Simulation of Surface Plasmon Resonance

The phenomenon of LSPR on Ag/Bi2WO6 can be easily elucidated by finite element method (FEM) simulation using COMSOL Multiphysics. The production of an electric field at the junction of Ag and the Bi2WO6 substrate was demonstrated using COMSOL modeling for a completely spherical silver particle on Bi2WO6 (Model-A) and a half-spherical silver particle on Bi2WO6 (Model-B). The geometry was created using the radius of a 12.5 nm silver nanosphere over a 50 nm × 50 nm Bi2WO6 substrate. The work permittivity of silver was set to −15.243 -i0.40284[31] in our simulation, while the refractive indexes of air and Bi2WO6 were set to 1 and 2.17, respectively.[32,33] For the simulation, a periodic boundary condition was used and the TM-polarized light wave was incident on the silver nanosphere.

Results and Discussion

Structural Study

Figure a shows the diffraction peak of pure Bi2WO6 and Ag/Bi2WO6 (1:1, 1:2, and 2:1) at room temperature.
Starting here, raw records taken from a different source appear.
-- ==== Sys2Proof/Proofs/LinePorts.lean ====
section

/-! O19 and O20: line ports and their links. -/

namespace Sys2Proof.Machine

@[simp] theorem port_setPort_self (s : State) (n : Nat) (x : LinePort) : (s.setPort n x).port n = x := by
  rw [State.port, State.setPort]
  exact mapGet_mapSet_self _ _ _ _

theorem setPort_setPort {s : State} {n : Nat} {x : LinePort} (hx : x ≠ {}) (y : LinePort) :
    (s.setPort n x).setPort n y = s.setPort n y := by
  simp only [State.setPort, mapSet_mapSet _ _ hx]

/-! ### LSD_PORT_CTL -/

/-- The word of LSD_PORT_CTL that a write leaves: the written fields over the word before. -/
def portWord (old d : Nat) : Nat := storeFields false old d Reg.lsdPortCtl.fields

theorem portWord_eq (old d : Nat) : portWord old d =
    putBits (putBits (putBits (putBits (putBits old 0 1 (bitsOf d 0 1)) 1 2 (bitsOf d 1 2)) 3 2 (bitsOf d 3 2)) 5 1
      (bitsOf d 5 1)) 6 2 (bitsOf d 6 2) := rfl

theorem portWord_rate (old d : Nat) : bitsOf (portWord old d) 1 2 = bitsOf d 1 2 := by
  rw [portWord_eq, bitsOf_putBits_apart (by omega), bitsOf_putBits_apart (by omega), bitsOf_putBits_apart (by omega),
    bitsOf_putBits_self, bitsOf_mod]

theorem portWord_fec (old d : Nat) : bitsOf (portWord old d) 3 2 = bitsOf d 3 2 := by
  rw [portWord_eq, bitsOf_putBits_apart (by omega), bitsOf_putBits_apart (by omega), bitsOf_putBits_self, bitsOf_mod]

theorem portWord_an (old d : Nat) : bitOf (portWord old d) 5 = bitOf d 5 := by
  rw [bitOf_eq_bitsOf, portWord_eq, bitsOf_putBits_apart (by omega), bitsOf_putBits_self, bitsOf_mod, ← bitOf_eq_bitsOf]

theorem portWord_loopback (old d : Nat) : bitsOf (portWord old d) 6 2 = bitsOf d 6 2 := by
  rw [portWord_eq, bitsOf_putBits_self, bitsOf_mod]

/-- The state after the word of LSD_PORT_CTL of a port was written. -/
def State.portStored (s : State) (n d : Nat) : State :=
  s.setWord Reg.lsdPortCtl [n] (portWord (s.word Reg.lsdPortCtl [n]) d)

theorem portCtl_eq {s : State} {m : Master} {n d : Nat} (hlock : bitOf s.glb.lock 2 = false) :
    State.portCtl m n d s =
      if bitOf d 0 then ((s.portStored n d).enablePort n, true)
      else if ((s.portStored n d).port n).running then ((s.portStored n d).disablePort n, true)
      else (s.portStored n d, true) := by
  have hstore : State.writeReg m Reg.lsdPortCtl [n] d s = (s.portStored n d, true) :=
    writeReg_open (.inl rfl) rfl (by decide) hlock
  simp only [State.portCtl, hstore, Bool.not_true, Bool.false_eq_true, if_false]

theorem portCtl_addr_ne_octet (n o : Nat) (hn : n < 32) (ho : o < 4) : Reg.lsdOctetCfg.addr [o] ≠ Reg.lsdPortCtl.addr [n] := by
  simp only [RegDef.addr, Reg.lsdOctetCfg, Reg.lsdPortCtl, blockBase, idxOff]
  omega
Considering the orthorhombic symmetry of the material, the characteristic diffraction peaks are indexed according to JCPDS no. 73-1126.[34] There are no distinct peaks for metallic silver, which could be due to the metal’s low concentration. A sharp, well-defined diffraction peak corresponds to the crystalline nature of the catalysts.
Figure 1

(a) XRD spectra, (b) FTIR spectra, (c) TGA spectra, and (d) Nyquist plot of Bi2WO6 and Ag/Bi2WO6 (1:1, 1:2, and 2:1).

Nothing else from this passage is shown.